The result was a detailed strategy mapping out sensors and software that could affordably track production and warn of anomalies. Polygon can now count the number of passes the tube makes through the grinder, and it will soon be possible to understand whether an overheated engine or other factors could explain the botched hole punching, Shanahan says.

If all goes as planned, Polygon will have implemented a working system to address its most significant bottlenecks for no more than $50,000 compared to the $500,000 an automation consultant might have charged, according to Fouch. The Apple team is working on trying to talk Polygon through other upgrades. “They've walked these paths before,” Fouch says. “Without their help, it will take us much longer.”

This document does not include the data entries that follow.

-- ==== Sys2Proof/Config.lean ====
section
/-! DEFINITION. The sizes that the types of the state rest on (00_scope.md R8).

R8 leaves one parameter OPEN, `T_STEP`, the time of one engine step: "finite, otherwise unspecified; no rule
depends on it".  The model does not represent time, so it has no such constant (assumption log 3); no value
of AVCE is left open, so there is no free value here either. -/

namespace Sys2Proof.Config

/-- `BUF_CAP`, the number of character registers of TEXT_BUF, KEY_BUF and OUT_BUF (R8). -/
abbrev bufCap : Nat := 32

/-- `TRACE_CAP`, the number of words of the trace memory (R8). -/
abbrev traceCap : Nat := 1024

end Sys2Proof.Config
end

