-- ==== Sys2Proof/Machine/Ops.lean ====
section
/-! DEFINITION. The operations that commands and engine steps share: START's clearing, ERROR ENTRY (AVCE's way of
taking an exception), the latching of the operands, the trace write and the completion (30_encoding.md R93;
60_exceptions.md R306; 43_des_commands.md R176; 47_aes_commands.md R266).

There is no return from an error: "There is no return-from-trap command" (R308).  The next START clears ERRINFO
and STATUS.DONE. -/

namespace Sys2Proof.Machine

/-- Steps 1 and 2 of START: CMD takes the written word, the results and the error are cleared (R93). -/
def clearForStart (v : Word) (a : Avce) : Avce :=
  { a with
    cmd := v
    done := false
    ok := false
    errinfo := ⟨0, 0, 0⟩
    outLen := 0
    outBuf := Vector.replicate 32 0
    dout := Vector.replicate 4 0
    traceLen := 0 }

/-- ERROR ENTRY, `raise E(sub, index)`: ERRINFO and STATUS.DONE are written and nothing else; there is no vector,
no saved program counter and no mode (R306). -/
def raiseError (cls : ErrClass) (sub : BitVec 4) (index : BitVec 8) (a : Avce) : Avce :=
  { a with errinfo := ⟨cls.code, sub, index⟩, done := true }

/-- The error entry of a word that R86 rejects (R87, R302). -/
def raiseDecodeError (e : DecodeError) (a : Avce) : Avce :=
  match e with
  | .unknownAlgorithm => raiseError .unsupportedOperation 1 0 a
  | .reservedBits => raiseError .unsupportedOperation 2 0 a

/-- The START of a word that R86 rejects: steps 1 to 3 (R87, R93). -/
def startRejected (v : Word) (e : DecodeError) (a : Avce) : Avce := raiseDecodeError e (clearForStart v a)

/-- The SUB and INDEX of the FormatError that step 4 of START raises, or none: the text's length, the text's
characters, the key's length, the key's characters, first failure first (R93, R301, R305). -/
def operandFault (need : Nat) (a : Avce) : Option (BitVec 4 × BitVec 8) :=
  match check a.textBuf a.textLen need with
  | .length => some (1, 0)
  | .charset i => some (2, BitVec.ofNat 8 i)
  | .pass =>
    match check a.keyBuf a.keyLen need with
    | .length => some (3, 0)
    | .charset i => some (4, BitVec.ofNat 8 i)
    | .pass => none

/-- Step 5 of START for ALG = 1 (R93). -/
def latchDes (dec trc : Bool) (a : Avce) : Avce :=
  { a with
    cmdr := ⟨1, dec, trc⟩
    dtext := desOperand a.textBuf
    dkey := desOperand a.keyBuf
    seq := .desPc1
    busy := true }

/-- Step 5 of START for ALG = 2 (R93). -/
def latchAes (dec trc : Bool) (a : Avce) : Avce :=
  { a with
    cmdr := ⟨2, dec, trc⟩
    atext := aesOperand a.textBuf
    akey := aesOperand a.keyBuf
    seq := .aesKx 0
    busy := true }

/-- The START of a DES command whose word is `v` (R93, R170); while BUSY the write is ignored (R94). -/
def startDes (v : Word) (dec trc : Bool) (a : Avce) : Avce :=
  if a.busy then a
  else
    match operandFault needDes a with
    | some (sub, index) => raiseError .formatError sub index (clearForStart v a)
    | none => latchDes dec trc (clearForStart v a)

/-- The START of an AES command whose word is `v` (R93, R260); while BUSY the write is ignored (R94). -/
def startAes (v : Word) (dec trc : Bool) (a : Avce) : Avce :=
  if a.busy then a
  else
    match operandFault needAes a with
    | some (sub, index) => raiseError .formatError sub index (clearForStart v a)
    | none => latchAes dec trc (clearForStart v a)

/-- The trace memory after a step writes `ws` from offset `off` on, if the command is traced (R29, R83). -/
def traceIf (a : Avce) (off : Nat) (ws : List Word) : Memory :=
  if a.cmdr.trc then a.trace.writeWords off ws else a.trace

/-- OUT_BUF with the first `n` characters replaced by those of `hexenc(B)`; the rest "stay 0 as START left
them" (R176, R266). -/
def putDigits {m : Nat} (n : Nat) (B : BitVec m) (buf : Vector Word Config.bufCap) : Vector Word Config.bufCap :=
  Vector.ofFn fun i => if i.val < n then hexEncAt B i.val else buf[i]

/-- Completion of a DES command with the result `OUT` (R176). -/
def completeDes (out : BitVec 64) (a : Avce) : Avce :=
  { a with
    dout := #v[hiWord out, loWord out, 0, 0]
    outBuf := putDigits 16 out a.outBuf
    outLen := 16
    traceLen := if a.cmdr.trc then 400 else 0
    done := true
    ok := true
    busy := false
    seq := .idle }

/-- Completion of an AES command with the result `OUT` (R266), its trace writes apart. -/
def completeAes (out : Block) (a : Avce) : Avce :=
  { a with
    dout := #v[blockWord out 0, blockWord out 1, blockWord out 2, blockWord out 3]
    outBuf := putDigits 32 (blockBits out) a.outBuf
    outLen := 32
    traceLen := if a.cmdr.trc then 720 else 0
    done := true
    ok := true
    busy := false
    seq := .idle }

end Sys2Proof.Machine
end

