-- ==== Sys2Proof/Machine/Engine.lean ====
section
/-! DEFINITION. The engine: one atomic step of the sequencer (00_scope.md R14; 10_state.md R30). -/

namespace Sys2Proof.Machine

/-- The step that SEQ selects (R30). -/
def sequencedStep (a : Avce) : Avce :=
  match a.seq with
  | .idle => a
  | .desPc1 => stepDesPc1 a
  | .desKs r => stepDesKs r a
  | .desIp => stepDesIp a
  | .desRnd r => stepDesRnd r a
  | .desFp => stepDesFp a
  | .aesKx i => stepAesKx i a
  | .aesArk0 => stepAesArk0 a
  | .aesRnd r => stepAesRnd r a
  | .aesOut => stepAesOut a

/-- One engine step.  The engine acts "only while `STATUS.BUSY = 1`" (R14); otherwise it does nothing and holds its
registers (R320). -/
def engineStep (a : Avce) : Avce := if a.busy then sequencedStep a else a

/-- `n` engine steps with no host access between them. -/
def engineSteps : Nat → Avce → Avce
  | 0, a => a
  | n + 1, a => engineSteps n (engineStep a)

end Sys2Proof.Machine
end

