-- ==== Sys2Proof/Laws/Engine.lean ====
section
/-! SUPPORT. Runs of engine steps. -/

namespace Sys2Proof.Machine

@[simp] theorem engineStep_idle {a : Avce} (h : a.busy = false) : engineStep a = a := by simp [engineStep, h]

theorem engineStep_busy {a : Avce} (h : a.busy = true) : engineStep a = sequencedStep a := by simp [engineStep, h]

@[simp] theorem engineSteps_zero (a : Avce) : engineSteps 0 a = a := rfl

theorem engineSteps_succ (n : Nat) (a : Avce) : engineSteps (n + 1) a = engineSteps n (engineStep a) := rfl

theorem engineSteps_add (m n : Nat) (a : Avce) : engineSteps (m + n) a = engineSteps n (engineSteps m a) := by
  induction m generalizing a with
  | zero => simp
  | succ m ih => rw [show m + 1 + n = (m + n) + 1 by omega, engineSteps_succ, ih, engineSteps_succ]

theorem engineSteps_idle {a : Avce} (h : a.busy = false) (n : Nat) : engineSteps n a = a := by
  induction n with
  | zero => rfl
  | succ n ih => rw [engineSteps_succ, engineStep_idle h, ih]

/-- One engine step, by the step that SEQ selects (R30). -/
theorem engineStep_cases {a : Avce} (h : a.busy = true) :
    (a.seq = .idle ∧ engineStep a = a) ∨ (a.seq = .desPc1 ∧ engineStep a = stepDesPc1 a) ∨
    (∃ r, a.seq = .desKs r ∧ engineStep a = stepDesKs r a) ∨ (a.seq = .desIp ∧ engineStep a = stepDesIp a) ∨
    (∃ r, a.seq = .desRnd r ∧ engineStep a = stepDesRnd r a) ∨ (a.seq = .desFp ∧ engineStep a = stepDesFp a) ∨
    (∃ i, a.seq = .aesKx i ∧ engineStep a = stepAesKx i a) ∨ (a.seq = .aesArk0 ∧ engineStep a = stepAesArk0 a) ∨
    (∃ r, a.seq = .aesRnd r ∧ engineStep a = stepAesRnd r a) ∨ (a.seq = .aesOut ∧ engineStep a = stepAesOut a) := by
  rw [engineStep_busy h]
  cases hs : a.seq <;> simp [sequencedStep, hs]

/-- An engine step never touches the host's registers, the command or its latched operands (R25, R26, R31, R57). -/
theorem engineStep_keeps_inputs (a : Avce) :
    (engineStep a).cmd = a.cmd ∧ (engineStep a).textLen = a.textLen ∧ (engineStep a).keyLen = a.keyLen ∧
      (engineStep a).textBuf = a.textBuf ∧ (engineStep a).keyBuf = a.keyBuf ∧ (engineStep a).cmdr = a.cmdr ∧
      (engineStep a).dkey = a.dkey ∧ (engineStep a).dtext = a.dtext ∧ (engineStep a).akey = a.akey ∧
      (engineStep a).atext = a.atext ∧ (engineStep a).errinfo = a.errinfo := by
  unfold engineStep sequencedStep
  split
  · split <;> exact ⟨rfl, rfl, rfl, rfl, rfl, rfl, rfl, rfl, rfl, rfl, rfl⟩
  · exact ⟨rfl, rfl, rfl, rfl, rfl, rfl, rfl, rfl, rfl, rfl, rfl⟩

end Sys2Proof.Machine
end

Apple's Herrera says that giving small manufacturers a sense of the benefits of automation and other technologies may eventually lead them to work with consultants and invest in more expensive systems.

Two other academy participants tell WIRED that they haven't received extensive assistance from Apple — Herrera says it comes down to which companies have prepared a “problem statement” that Apple can help with — but they're working to bring what they've learned to their factories. Jack Kosloski, a project engineer at Blue Lake, a plastic-free packaging startup, says it was eye-opening for him to hear about the depth of Apple's product testing.